Dans cette affaire, l'Allemagne cherche absolument à faire un exemple. Là encore, le document de motivation du refus de la réponse grecque est sans équivoque. Elle parle de « cheval de Troie. » On peut comprendre ce terme de deux façons. La première est que la proposition grecque permet in fine au gouvernement grec de respecter certaines de ses promesses électorales dans le cadre du programme. La deuxième est que, si l'on cède, le cas grec pourrait faire école et devenir le « cheval de Troie » d'une remise en cause de l'austérité au niveau européen.

L'architecture de la zone euro

Wolfgang Schäuble est l'artisan de la nouvelle gouvernance européenne mise en place après 2011 et qui s'appuie sur les directives Two-Pack, Six-Pack, sur le semestre européen, sur le traité instaurant le pacte budgétaire. La zone euro ainsi redéfinie établit comme priorité la stabilité budgétaire. Toute remise en cause de cet ordre ainsi établi représente, du point de vue allemand, le danger d'une nouvelle crise de la dette. Il y a donc nécessité de briser dans l'œuf toute tentative de modifier cette logique. Le combat devient alors politique. Il s'agit de montrer aux électeurs des pays européens qu'il est impossible de disposer de l'euro et de mener des politiques de relance ou des politiques économiques alternatives à celles promues désormais par les structures de la zone euro.

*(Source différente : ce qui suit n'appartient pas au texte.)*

-- ==== Sys2Proof/Tests/Slice0.lean ====
section
/-! SUPPORT. Tests of single operations and steps on small states, and a witness for the hypotheses of each statement.
Expected values are those of spec/95_test_vectors.md (the vector is named) or worked out by hand from the rule named. -/

namespace Sys2Proof.Tests

open Sys2Proof.Machine

/-! ## Small states -/

/-- The eight little-endian bytes of a word at an address. -/
def cells (addr word : Nat) : Memory := (List.range 8).map fun k => (addr + k, BitVec.ofNat 8 (word / 256 ^ k))

/-- A machine with a block, a memory and waiting requests, left alone. -/
def machine (block : Block) (mem : Memory) (requests : List Descriptor) : State :=
  { State.reset with
    cur := { Agent.reset with block := block, requests := requests }
    accessor := { State.reset.accessor with mem := mem } }

/-- An idle machine with a TC value and waiting requests. -/
def idle (tc : Word) (requests : List Descriptor) : State :=
  { machine Block.reset [] requests with tcRegister := tc }

/-- A block about to read the PTE of level `i` in the table at `base`. -/
def walkingBlock (scheme : Scheme) (i : Nat) (va base : Word) : Block :=
  { Block.reset with
    ctrl := .walkingLevel i
    scheme := .holds scheme
    tc := .holds 0x8000000000080000#64
    va := .holds va
    vpn := .holds (vpnSegments (schemeRow scheme) va)
    a := .holds base }

/-- A block that has found the leaf `pte` at level `i`. -/
def leafBlock (scheme : Scheme) (i : Nat) (va pte : Word) : Block :=
  { walkingBlock scheme i va 0x80000000#64 with ctrl := .leafFound i, pte := .holds pte }

/-- A walk step on one PTE at the table's entry for the address. -/
def walkOn (scheme : Scheme) (i : Nat) (va base : Word) (entry pte : Nat) : State :=
  machine (walkingBlock scheme i va base) (cells entry pte) []

/-- The sequencer after a step, where there is a next state. -/
def ctrlAfter (o : Host.Outcome State Fault Refusal) : Option Ctrl :=
  match o with
  | .next t => some t.cur.block.ctrl
  | _ => none

/-- What a step has delivered, where there is a next state. -/
def deliveredAfter (o : Host.Outcome State Fault Refusal) : Option (List Result) :=
  match o with
  | .next t => some t.cur.delivered
  | _ => none

/-- The response register after a step, where there is a next state. -/
def responseAfter (o : Host.Outcome State Fault Refusal) : Option (Reg Response) :=
  match o with
  | .next t => some t.cur.block.response
  | _ => none

/-! ## Well-formedness: each check refuses an ill-formed term -/

theorem test_wf_selector : (Instr.schemeLookup 2).wf = false := by decide

theorem test_wf_selector_top : (Instr.schemeLookup 1).wf = true := by decide

/-- A row with two widths for three levels (R31 (a)). -/
theorem test_row_length :
    SchemeConfig.admitted ⟨8, 3, 4096, 9, 39, [9, 35]⟩ = false ∧ SchemeConfig.lengthOk ⟨8, 3, 4096, 9, 39, [9, 35]⟩ = false := by
  decide

/-- A row whose widths sum to 45 (R31 (b)). -/
theorem test_row_sum :
    SchemeConfig.admitted ⟨8, 3, 4096, 9, 39, [9, 9, 27]⟩ = false ∧ SchemeConfig.sumOk ⟨8, 3, 4096, 9, 39, [9, 9, 27]⟩ = false := by
  decide

/-- A row whose virtual address has the wrong width (R31 (c)). -/
theorem test_row_vaWidth : SchemeConfig.vaWidthOk ⟨8, 3, 4096, 9, 48, [9, 9, 26]⟩ = false := by decide

/-- A row with a segment of 10 bits below the top level (R31 (d)). -/
theorem test_row_segments :
    SchemeConfig.admitted ⟨8, 3, 4096, 9, 39, [10, 9, 25]⟩ = false
      ∧ SchemeConfig.segmentsOk ⟨8, 3, 4096, 9, 39, [10, 9, 25]⟩ = false := by
  decide

/-- A row with no level (R29). -/
theorem test_row_levels : SchemeConfig.admitted ⟨8, 0, 4096, 9, 12, []⟩ = false := by decide

theorem test_rows_admitted : (schemeRow .sv39).admitted = true ∧ (schemeRow .sv48).admitted = true := by decide

/-! ## Decoding: op codes and operands as 30_encoding.md R76 gives them -/

theorem test_decode_bfGet :
    decode ⟨0x01#8, [.u64 0x48D1407#64, .nat 10, .nat 44]⟩ = .ok (.bfGet 0x48D1407#64 10 44) := rfl

theorem test_decode_bfSet :
    decode ⟨0x02#8, [.u64 0#64, .nat 60, .nat 4, .nat 9]⟩ = .ok (.bfSet 0#64 60 4 9) := rfl

theorem test_decode_bfValue : decode ⟨0x03#8, [.u64 5#64]⟩ = .ok (.bfValue 5#64) := rfl

theorem test_decode_tcDecode :
    decode ⟨0x10#8, [.u64 0x9000000000080000#64]⟩ = .ok (.tcDecode 0x9000000000080000#64) := rfl

theorem test_decode_pteDecode :
    decode ⟨0x11#8, [.byte 0x07#8, .byte 0x14#8, .byte 0x8D#8, .byte 0x04#8, .byte 0#8, .byte 1#8, .byte 2#8, .byte 3#8]⟩
      = .ok (.pteDecode 0x07#8 0x14#8 0x8D#8 0x04#8 0#8 1#8 2#8 3#8) := rfl

theorem test_decode_schemeLookup : decode ⟨0x12#8, [.selector 1]⟩ = .ok (.schemeLookup 1) := rfl

theorem test_decode_translateSv39 : decode ⟨0x20#8, [.u64 0xABC#64]⟩ = .ok (.translateSv39 0xABC#64) := rfl

theorem test_decode_translateSv48 : decode ⟨0x21#8, [.u64 0xABC#64]⟩ = .ok (.translateSv48 0xABC#64) := rfl

/-- The bounds of the unassigned ranges (R78). -/
theorem test_decode_unassigned :
    ([0x00#8, 0x04#8, 0x0F#8, 0x13#8, 0x1F#8, 0x22#8, 0xFF#8].map fun op => decode ⟨op, []⟩)
      = [.error (.unassignedOp 0x00#8), .error (.unassignedOp 0x04#8), .error (.unassignedOp 0x0F#8),
         .error (.unassignedOp 0x13#8), .error (.unassignedOp 0x1F#8), .error (.unassignedOp 0x22#8),
         .error (.unassignedOp 0xFF#8)] := rfl

/-- T15: "Selector 2 is refused". -/
theorem test_decode_selector : decode ⟨0x12#8, [.selector 2]⟩ = .error (.unassignedSelector 2) := rfl

/-- An operation has one length (R76). -/
theorem test_decode_length :
    decode ⟨0x01#8, [.u64 0#64, .nat 0]⟩ = .error (.malformedOperands .bfGet) := rfl

theorem test_tableWord :
    ([0x01, 0x02, 0x03, 0x10, 0x11, 0x12, 0x20, 0x21, 0x22].map fun w => (decodeTableWord 8 w).map Instr.opcode)
      = [some .bfGet, some .bfSet, some .bfValue, some .tcDecode, some .pteDecode, some .schemeLookup, some .translateSv39,
         some .translateSv48, none] := by decide

/-- The low bit of a TRANSLATE code is the scheme's selector (R76). -/
theorem test_translate_selector (va : Word) (scheme : Scheme) :
    (encode (translateInstr scheme va)).op = 0x20#8 ||| BitVec.ofNat 8 (schemeSelector scheme) := by
  cases scheme <;> rfl

/-! ## The datapath operations -/

/-- T10: the range ends at bit 64. -/
theorem test_bfGet_top :
    deliveredAfter (exec (.bfGet 0xFEDCBA9876543210#64 60 4) (idle 0 [])) = some [.word 0xF#64] := by decide

/-- T10: 65 > 64. -/
theorem test_bfGet_range :
    deliveredAfter (exec (.bfGet 0xFEDCBA9876543210#64 63 2) (idle 0 [])) = some [.rangeViolation] := by decide

/-- T11: the value is truncated to 8 bits. -/
theorem test_bfSet_truncates :
    deliveredAfter (exec (.bfSet 0xFFFFFFFFFFFFFFFF#64 8 8 0x1AB) (idle 0 [])) = some [.word 0xFFFFFFFFFFFFABFF#64] := by
  decide

/-- T11: the whole word, from a value wider than 64 bits. -/
theorem test_bfSet_whole :
    deliveredAfter (exec (.bfSet 0#64 0 64 0x400000000000000005) (idle 0 [])) = some [.word 0x5#64] := by decide

/-- T12. -/
theorem test_bfValue :
    deliveredAfter (exec (.bfValue 0x123456789ABCDEF0#64) (idle 0 [])) = some [.word 0x123456789ABCDEF0#64] := by decide

/-- T13. -/
theorem test_tcDecode :
    deliveredAfter (exec (.tcDecode 0x9ABCD00012345678#64) (idle 0 []))
      = some [.tcFields ⟨0x9#4, 0xABCD#16, 0x12345678#44⟩] := by decide

/-- T14: the second row of leaves, with X and without W. -/
theorem test_pteDecode :
    deliveredAfter (exec (.pteDecode 0x0B#8 0x78#8 0xF3#8 0x2A#8 0#8 0#8 0#8 0#8) (idle 0 []))
      = some [.pteFields ⟨true, true, false, true, 0xABCDE#44, 0x2AF3780B#64⟩] := by decide

/-- T14: all ones; the undecoded bits stay in the word. -/
theorem test_pteDecode_ones :
    deliveredAfter (exec (.pteDecode 0xFF#8 0xFF#8 0xFF#8 0xFF#8 0xFF#8 0xFF#8 0xFF#8 0xFF#8) (idle 0 []))
      = some [.pteFields ⟨true, true, true, true, 0xFFFFFFFFFFF#44, 0xFFFFFFFFFFFFFFFF#64⟩] := by decide

/-- T15. -/
theorem test_schemeLookup_sv48 :
    deliveredAfter (exec (.schemeLookup 1) (idle 0 [])) = some [.schemeRow ⟨8, 4, 4096, 9, 48, [9, 9, 9, 17]⟩] := by decide

/-- T15: selector 2 is refused. -/
theorem test_schemeLookup_refused : exec (.schemeLookup 2) (idle 0 []) = .refused (.badSelector 2) := rfl

/-- R71: packing the fields of root[1] of image M1 gives its word. -/
theorem test_packPte : packPte true true true true 0x40000#44 = 0x1000000F#64 := by decide

/-- R72: the PPN segments of Sv39 tile 0x3FFFFFFFFFFC09's PPN, which is all ones. -/
theorem test_ppnSegments :
    (List.range 3).map (ppnSegment (schemeRow .sv39) 0x3FFFFFFFFFFC09#64) = [0x1FF#64, 0x1FF#64, 0x3FFFFFF#64] := by decide

/-- R17: 2 MiB, 1 GiB and 512 GiB. -/
theorem test_pageBytes :
    [1, 2, 3].map (pageBytes (schemeRow .sv48)) = [2097152, 1073741824, 549755813888] := by decide

/-! ## Translation, one step at a time -/

/-- T31: the start of the walk from 0x80000000. -/
theorem test_translateSv39_start :
    ctrlAfter (exec (.translateSv39 0xABC#64) (idle 0x8000000000080000#64 [])) = some (.walkingLevel 2) := by decide

/-- T3K: mode 0, all other bits of the TC value 1. -/
theorem test_translateSv39_disabled :
    responseAfter (exec (.translateSv39 0xABC#64) (idle 0x0FFFFFFFFFFFFFFF#64 []))
      = some (.holds (.fault .translationDisabled)) := by decide

/-- T40: four levels. -/
theorem test_translateSv48_start :
    ctrlAfter (exec (.translateSv48 0x8040201ABC#64) (idle 0x9000000000080000#64 [])) = some (.walkingLevel 3) := by decide

/-- R134: the segments of T40's address are all 1. -/
theorem test_translateSv48_vpn : vpnSegments (schemeRow .sv48) 0x8040201ABC#64 = [1#9, 1#9, 1#9, 1#9] := by decide

/-- T31: root[0] is a pointer to 0x80001000. -/
theorem test_walk_pointer :
    step (walkOn .sv39 2 0xABC#64 0x80000000#64 0x80000000 0x20000401)
      = .next ((walkOn .sv39 2 0xABC#64 0x80000000#64 0x80000000 0x20000401).levelTaken 0x80000000#64
          { walkingBlock .sv39 1 0xABC#64 0x80001000#64 with pte := .holds 0x20000401#64 }) := rfl

/-- T33: a pointer at level 0 exhausts the walk. -/
theorem test_walk_exhausted :
    ctrlAfter (step (walkOn .sv39 0 0x2000#64 0x80002000#64 0x80002010 0x20001001)) = some (.faulted .invalidEntry) := by
  decide

/-- T35: W and X without R is reserved, not a leaf. -/
theorem test_walk_reserved :
    ctrlAfter (step (walkOn .sv39 0 0x4000#64 0x80002000#64 0x80002020 0x48D140D)) = some (.faulted .invalidEntry) := by
  decide

/-- T3F: V = 0 with R = 1 is not a leaf. -/
theorem test_walk_invalid :
    ctrlAfter (step (walkOn .sv39 2 0x180000000#64 0x80000000#64 0x80000030 0x48D1402)) = some (.faulted .invalidEntry) := by
  decide

/-- T37: a leaf at level 1. -/
theorem test_walk_leaf :
    ctrlAfter (step (walkOn .sv39 1 0x212345#64 0x80001000#64 0x80001008 0x20080007)) = some (.leafFound 1) := by decide

/-- T3L: the root is not mapped; the accessor's error is passed on unchanged. -/
theorem test_walk_accessError :
    responseAfter (step (walkOn .sv39 2 0xABC#64 0x1000#64 0x80000000 0))
      = some (.holds (.fault (.accessError (Config.accessorError 0 0x1000#64)))) := rfl

/-- T32: the largest address, 2^56 - 1, execute only. -/
theorem test_leaf_page :
    responseAfter (step (machine (leafBlock .sv39 0 0x1FFF#64 0x3FFFFFFFFFFC09#64) [] []))
      = some (.holds (.ok 0xFFFFFFFFFFFFFF#64 ⟨false, false, true⟩)) := by decide

/-- T46: a 512 GiB superpage. -/
theorem test_leaf_512G :
    responseAfter (step (machine (leafBlock .sv48 3 0x8123456789#64 0x200000000B#64) [] []))
      = some (.holds (.ok 0x8123456789#64 ⟨true, false, true⟩)) := by decide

Vider le programme politique de Syriza

Il faut donc absolument non seulement faire un exemple dans le cas grec en prouvant que ces politiques sont impossibles. Voici pourquoi les concessions grecques, qui cherchent évidemment à ménager des marges de manœuvre pour l'application du programme de Syriza, ne peuvent satisfaire Berlin. Ce qu'il faut, c'est réduire à néant ce programme. Voici la vraie raison de l'attachement allemand au « programme actuel. » Il s'agit de montrer que l'élection du 25 janvier n'a absolument rien modifié. Qu'elle est neutre et n'a pas eu d'impact. Hier, dans le texte du refus allemand, on aura ainsi pu remarquer que Berlin posait deux conditions à son feu vert : que le gouvernement grec accepte le programme actuel en reprenant in extenso trois phrases dictée par le gouvernement fédéral et que ce gouvernement renonce aux « lois votées par le parlement cette semaine » concernant les mesures sociales et la hausse du salaire minimum.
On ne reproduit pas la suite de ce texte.